In the case of storage backends, that means having rich ecosystems of connectors and integrations that allow for querying data in other analytical tools without exporting it. In other words, integrations must support both ingest from other sources and sending analytics to other sources.
- They must combine performance and cost-effectiveness. Enterprises can store data cheaply in data lakes, but until recently, the trade-off was lower query performance. Alternatively, they could use tightly coupled local storage for performance, but that quickly led to high costs for larger volumes of data.
The new paradigm involves finding ways to maximize the performance of cost-effective commodity cloud storage to make it performant for both real-time and historical analytics. This is now a basic requirement, at least when it comes to log storage solutions.

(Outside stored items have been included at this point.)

/-! ## Block 15 (R440) -/

/-- PORT_CFG[p] (R388): address of the register of port p. -/
def PORT_CFG (p : Port) : Nat := 0x4002c000 + 0x100 * p.slot
def PORT_CFG_EN : Fld := ⟨0, 1⟩
def PORT_CFG_PEC : Fld := ⟨1, 1⟩
def PORT_CFG_TAG_BASE : Fld := ⟨8, 7⟩
def PORT_CFG_TAG_CNT : Fld := ⟨16, 7⟩
def regDefPORT_CFG : RegDef := ⟨0x4002c000, [(3, 0x100)], .dPwr, .prot,
  [⟨PORT_CFG_EN, .rw, 1⟩, ⟨PORT_CFG_PEC, .rw, 0⟩, ⟨PORT_CFG_TAG_BASE, .rw, 0⟩, ⟨PORT_CFG_TAG_CNT, .rw, 24⟩]⟩
def regDefPORT_CFG_E : RegDef := ⟨0x4002c400, [], .dPwr, .prot,
  [⟨PORT_CFG_EN, .rw, 1⟩, ⟨PORT_CFG_PEC, .rw, 0⟩, ⟨PORT_CFG_TAG_BASE, .rw, 0⟩, ⟨PORT_CFG_TAG_CNT, .rw, 24⟩]⟩
/-- PORT_TIM[p] (R399): address of the register of port p. -/
def PORT_TIM (p : Port) : Nat := 0x4002c004 + 0x100 * p.slot
def PORT_TIM_HOLD : Fld := ⟨0, 8⟩
def PORT_TIM_SU : Fld := ⟨8, 8⟩
def PORT_TIM_STO : Fld := ⟨16, 6⟩
def regDefPORT_TIM : RegDef := ⟨0x4002c004, [(3, 0x100)], .dPwr, .prot,
  [⟨PORT_TIM_HOLD, .rw, 40⟩, ⟨PORT_TIM_SU, .rw, 40⟩, ⟨PORT_TIM_STO, .rw, 25⟩]⟩
def regDefPORT_TIM_E : RegDef := ⟨0x4002c404, [], .dPwr, .prot,
  [⟨PORT_TIM_HOLD, .rw, 40⟩, ⟨PORT_TIM_SU, .rw, 40⟩, ⟨PORT_TIM_STO, .rw, 25⟩]⟩
/-- PORT_STAT[p] (R397): address of the register of port p. -/
def PORT_STAT (p : Port) : Nat := 0x4002c008 + 0x100 * p.slot
def PORT_STAT_IN_FREE : Fld := ⟨0, 7⟩
def PORT_STAT_OUT_WORDS : Fld := ⟨8, 7⟩
def PORT_STAT_FRAME_ERR : Fld := ⟨16, 1⟩
def PORT_STAT_BUS_TO : Fld := ⟨17, 1⟩
def PORT_STAT_NOTE_OVF : Fld := ⟨18, 1⟩
def PORT_STAT_LATE : Fld := ⟨24, 8⟩
def regDefPORT_STAT : RegDef := ⟨0x4002c008, [(3, 0x100)], .dProc, .free,
  [⟨PORT_STAT_IN_FREE, .ro, 64⟩, ⟨PORT_STAT_OUT_WORDS, .ro, 0⟩, ⟨PORT_STAT_FRAME_ERR, .w1c, 0⟩, ⟨PORT_STAT_BUS_TO, .w1c, 0⟩, ⟨PORT_STAT_NOTE_OVF, .w1c, 0⟩, ⟨PORT_STAT_LATE, .ro, 0⟩]⟩
def regDefPORT_STAT_E : RegDef := ⟨0x4002c408, [], .dProc, .free,
  [⟨PORT_STAT_IN_FREE, .ro, 64⟩, ⟨PORT_STAT_OUT_WORDS, .ro, 0⟩, ⟨PORT_STAT_FRAME_ERR, .w1c, 0⟩, ⟨PORT_STAT_BUS_TO, .w1c, 0⟩, ⟨PORT_STAT_NOTE_OVF, .w1c, 0⟩, ⟨PORT_STAT_LATE, .ro, 0⟩]⟩
/-- MBX_RX[p] (R382): address of the register of port p. -/
def MBX_RX (p : Port) : Nat := 0x4002c00c + 0x100 * p.slot
def MBX_RX_WORD : Fld := ⟨0, 32⟩
def regDefMBX_RX : RegDef := ⟨0x4002c00c, [(3, 0x100)], .dProc, .free,
  [⟨MBX_RX_WORD, .ro, 4294967295⟩]⟩
def regDefMBX_RX_E : RegDef := ⟨0x4002c40c, [], .dProc, .free,
  [⟨MBX_RX_WORD, .ro, 4294967295⟩]⟩
/-- MBX_TX[p] (R391): address of the register of port p. -/
def MBX_TX (p : Port) : Nat := 0x4002c010 + 0x100 * p.slot
def MBX_TX_WORD : Fld := ⟨0, 32⟩
def regDefMBX_TX : RegDef := ⟨0x4002c010, [(3, 0x100)], .dProc, .free,
  [⟨MBX_TX_WORD, .wo, 0⟩]⟩
def regDefMBX_TX_E : RegDef := ⟨0x4002c410, [], .dProc, .free,
  [⟨MBX_TX_WORD, .wo, 0⟩]⟩
/-- MBX_CTL[p] (R386): address of the register of port p. -/
def MBX_CTL (p : Port) : Nat := 0x4002c014 + 0x100 * p.slot
def MBX_CTL_DROP : Fld := ⟨0, 1⟩
def regDefMBX_CTL : RegDef := ⟨0x4002c014, [(3, 0x100)], .dProc, .free,
  [⟨MBX_CTL_DROP, .wo, 0⟩]⟩
def regDefMBX_CTL_E : RegDef := ⟨0x4002c414, [], .dProc, .free,
  [⟨MBX_CTL_DROP, .wo, 0⟩]⟩
/-- NOTE_STAT[p] (R395): address of the register of port p. -/
def NOTE_STAT (p : Port) : Nat := 0x4002c018 + 0x100 * p.slot
def NOTE_STAT_QUEUED : Fld := ⟨0, 7⟩
def NOTE_STAT_LOST : Fld := ⟨16, 16⟩
def regDefNOTE_STAT : RegDef := ⟨0x4002c018, [(3, 0x100)], .dProc, .free,
  [⟨NOTE_STAT_QUEUED, .ro, 0⟩, ⟨NOTE_STAT_LOST, .ro, 0⟩]⟩
def regDefNOTE_STAT_E : RegDef := ⟨0x4002c418, [], .dProc, .free,
  [⟨NOTE_STAT_QUEUED, .ro, 0⟩, ⟨NOTE_STAT_LOST, .ro, 0⟩]⟩
/-- PORT_ADDR[p] (R34): address of the register of port p. -/
def PORT_ADDR (p : Port) : Nat := 0x4002c01c + 0x100 * p.slot
def PORT_ADDR_ADDR : Fld := ⟨0, 7⟩
def regDefPORT_ADDR : RegDef := ⟨0x4002c01c, [(3, 0x100)], .dPwr, .free,
  [⟨PORT_ADDR_ADDR, .ro, 0⟩]⟩
def regDefPORT_ADDR_E : RegDef := ⟨0x4002c41c, [], .dPwr, .free,
  [⟨PORT_ADDR_ADDR, .ro, 0⟩]⟩
/-- MBX_HTX (R406): address. -/
def MBX_HTX : Nat := 0x4002c420
def MBX_HTX_WORD : Fld := ⟨0, 32⟩
def regDefMBX_HTX : RegDef := ⟨0x4002c420, [], .dProc, .free,
  [⟨MBX_HTX_WORD, .wo, 0⟩]⟩
/-- MBX_HRX (R406): address. -/
def MBX_HRX : Nat := 0x4002c424
def MBX_HRX_WORD : Fld := ⟨0, 32⟩
def regDefMBX_HRX : RegDef := ⟨0x4002c424, [], .dProc, .free,
  [⟨MBX_HRX_WORD, .ro, 4294967295⟩]⟩
/-- LINK_STAT (R406): address. -/
def LINK_STAT : Nat := 0x4002c428
def LINK_STAT_UP : Fld := ⟨0, 1⟩
def LINK_STAT_LAT : Fld := ⟨8, 8⟩
def LINK_STAT_CRC_ERR : Fld := ⟨16, 16⟩
def regDefLINK_STAT : RegDef := ⟨0x4002c428, [], .dPwr, .free,
  [⟨LINK_STAT_UP, .ro, 0⟩, ⟨LINK_STAT_LAT, .ro, 0⟩, ⟨LINK_STAT_CRC_ERR, .ro, 0⟩]⟩
/-- DL_CFG (R403): address. -/
def DL_CFG : Nat := 0x4002c300
def DL_CFG_ADDR : Fld := ⟨0, 8⟩
def DL_CFG_BAUD : Fld := ⟨8, 3⟩
def DL_CFG_PARITY : Fld := ⟨12, 2⟩
def DL_CFG_EN : Fld := ⟨16, 1⟩
def regDefDL_CFG : RegDef := ⟨0x4002c300, [], .dPwr, .prot,
  [⟨DL_CFG_ADDR, .rw, 1⟩, ⟨DL_CFG_BAUD, .rw, 1⟩, ⟨DL_CFG_PARITY, .rw, 0⟩, ⟨DL_CFG_EN, .rw, 0⟩]⟩
/-- DL_STAT (R403): address. -/
def DL_STAT : Nat := 0x4002c304
def DL_STAT_REQS : Fld := ⟨0, 16⟩
def DL_STAT_ERRS : Fld := ⟨16, 16⟩
def regDefDL_STAT : RegDef := ⟨0x4002c304, [], .dPwr, .free,
  [⟨DL_STAT_REQS, .ro, 0⟩, ⟨DL_STAT_ERRS, .ro, 0⟩]⟩
/-- AUX_CFG (R401): address. -/
def AUX_CFG : Nat := 0x4002c500
def AUX_CFG_SPEED : Fld := ⟨0, 2⟩
def AUX_CFG_TRIES : Fld := ⟨4, 4⟩
def AUX_CFG_STO : Fld := ⟨8, 6⟩
def regDefAUX_CFG : RegDef := ⟨0x4002c500, [], .dPwr, .prot,
  [⟨AUX_CFG_SPEED, .rw, 0⟩, ⟨AUX_CFG_TRIES, .rw, 3⟩, ⟨AUX_CFG_STO, .rw, 25⟩]⟩
/-- AUX_CMD (R401): address. -/
def AUX_CMD : Nat := 0x4002c504
def AUX_CMD_ADDR : Fld := ⟨0, 7⟩
def AUX_CMD_WLEN : Fld := ⟨8, 8⟩
def AUX_CMD_RLEN : Fld := ⟨16, 8⟩
def AUX_CMD_GO : Fld := ⟨31, 1⟩
def regDefAUX_CMD : RegDef := ⟨0x4002c504, [], .dProc, .free,
  [⟨AUX_CMD_ADDR, .wo, 0⟩, ⟨AUX_CMD_WLEN, .wo, 0⟩, ⟨AUX_CMD_RLEN, .wo, 0⟩, ⟨AUX_CMD_GO, .wo, 0⟩]⟩
/-- AUX_STAT (R401): address. -/
def AUX_STAT : Nat := 0x4002c508
def AUX_STAT_BUSY : Fld := ⟨0, 1⟩
def AUX_STAT_DONE : Fld := ⟨1, 1⟩
def AUX_STAT_NACK : Fld := ⟨2, 1⟩
def AUX_STAT_ARB : Fld := ⟨3, 1⟩
def AUX_STAT_TIMEOUT : Fld := ⟨4, 1⟩
def regDefAUX_STAT : RegDef := ⟨0x4002c508, [], .dProc, .free,
  [⟨AUX_STAT_BUSY, .ro, 0⟩, ⟨AUX_STAT_DONE, .w1c, 0⟩, ⟨AUX_STAT_NACK, .ro, 0⟩, ⟨AUX_STAT_ARB, .ro, 0⟩, ⟨AUX_STAT_TIMEOUT, .ro, 0⟩]⟩
/-- AUX_DATA (R401): address. -/
def AUX_DATA (i : Nat) : Nat := 0x4002c520 + 0x4 * i
def AUX_DATA_BYTES : Fld := ⟨0, 32⟩
def regDefAUX_DATA : RegDef := ⟨0x4002c520, [(8, 0x4)], .dProc, .free,
  [⟨AUX_DATA_BYTES, .rw, 0⟩]⟩
/-- ADM_CAP0 (R389): address. -/
def ADM_CAP0 : Nat := 0x4002c600
def ADM_CAP0_CAP0 : Fld := ⟨0, 8⟩
def ADM_CAP0_CAP1 : Fld := ⟨8, 8⟩
def ADM_CAP0_CAP2 : Fld := ⟨16, 8⟩
def ADM_CAP0_CAP3 : Fld := ⟨24, 8⟩
def regDefADM_CAP0 : RegDef := ⟨0x4002c600, [], .dProc, .burin,
  [⟨ADM_CAP0_CAP0, .rw, 96⟩, ⟨ADM_CAP0_CAP1, .rw, 96⟩, ⟨ADM_CAP0_CAP2, .rw, 96⟩, ⟨ADM_CAP0_CAP3, .rw, 96⟩]⟩
/-- ADM_CAP1 (R389): address. -/
def ADM_CAP1 : Nat := 0x4002c604
def ADM_CAP1_CAP4 : Fld := ⟨0, 8⟩
def regDefADM_CAP1 : RegDef := ⟨0x4002c604, [], .dProc, .burin,
  [⟨ADM_CAP1_CAP4, .rw, 96⟩]⟩
/-- TAG_BUSY (R389): address. -/
def TAG_BUSY (i : Nat) : Nat := 0x4002c610 + 0x4 * i
def TAG_BUSY_BUSY : Fld := ⟨0, 32⟩
def regDefTAG_BUSY : RegDef := ⟨0x4002c610, [(3, 0x4)], .dPwr, .free,
  [⟨TAG_BUSY_BUSY, .ro, 0⟩]⟩
/-- ADM_TAB (R389): address. -/
def ADM_TAB (i : Nat) : Nat := 0x4002d000 + 0x4 * i
def ADM_TAB_MIN0 : Fld := ⟨0, 3⟩
def ADM_TAB_MIN2 : Fld := ⟨3, 3⟩
def ADM_TAB_MIN3 : Fld := ⟨6, 3⟩
def ADM_TAB_HW : Fld := ⟨9, 1⟩
def ADM_TAB_VALID : Fld := ⟨10, 1⟩
def regDefADM_TAB : RegDef := ⟨0x4002d000, [(256, 0x4)], .dProc, .burin,
  [⟨ADM_TAB_MIN0, .rw, 0⟩, ⟨ADM_TAB_MIN2, .rw, 0⟩, ⟨ADM_TAB_MIN3, .rw, 0⟩, ⟨ADM_TAB_HW, .ro, 0⟩, ⟨ADM_TAB_VALID, .rw, 0⟩]⟩

/-- The registers of block 15. -/
def blockRegs15 : List RegDef :=
  [regDefPORT_CFG, regDefPORT_CFG_E, regDefPORT_TIM, regDefPORT_TIM_E, regDefPORT_STAT, regDefPORT_STAT_E,
   regDefMBX_RX, regDefMBX_RX_E, regDefMBX_TX, regDefMBX_TX_E, regDefMBX_CTL, regDefMBX_CTL_E,
   regDefNOTE_STAT, regDefNOTE_STAT_E, regDefPORT_ADDR, regDefPORT_ADDR_E, regDefMBX_HTX, regDefMBX_HRX,
   regDefLINK_STAT, regDefDL_CFG, regDefDL_STAT, regDefAUX_CFG, regDefAUX_CMD, regDefAUX_STAT,
   regDefAUX_DATA, regDefADM_CAP0, regDefADM_CAP1, regDefTAG_BUSY, regDefADM_TAB]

In the case of analytical frontends (such as observability platforms that still rely on expensive, tightly coupled storage), that means accepting that they aren’t always the right tool for storing data, but they can still provide a powerful UI for analytics and offer value with features ranging from anomaly detection to a full suite of observability products.
When evaluating new solutions across observability, cybersecurity, analytics and log storage, these considerations should be top of mind for enterprises. For enterprises that are stuck in contracts with observability or other platforms that don’t provide data federation, it’s time to seriously consider new solutions or risk losing out to companies that can more effectively make data-driven decisions.
For the enterprises offering solutions in these spaces, supporting data federation and building rich connector ecosystems is a basic requirement for future growth. The walled garden approach that many observability platforms have taken will no longer work. While it may create vendor lock-in (and short-term profits) for the platforms that take this approach, it will also come with higher costs and lower value — not a winning recipe for future growth.
These enterprises will also have to take a long, hard look at pricing models that penalize customers for expensive, tightly coupled storage architectures and instead provide pricing that better aligns with value.
Finally, for both customers and platforms, there is a final, crucial consideration in play when it comes to connector ecosystems. Does a platform’s ecosystem focus first and foremost on bringing value to customers through best practices like data federation? Or does it instead push customers into greater reliance on the platform (making it easier for data to come in, but not go out), hoping that the garden will be attractive enough to hide the walls?
Ultimately, it’s not the size of the ecosystem that matters, but whether the connectors it contains allow your teams to work with data when and where they need it. And that means using these ecosystems to extend the value of telemetry data beyond observability.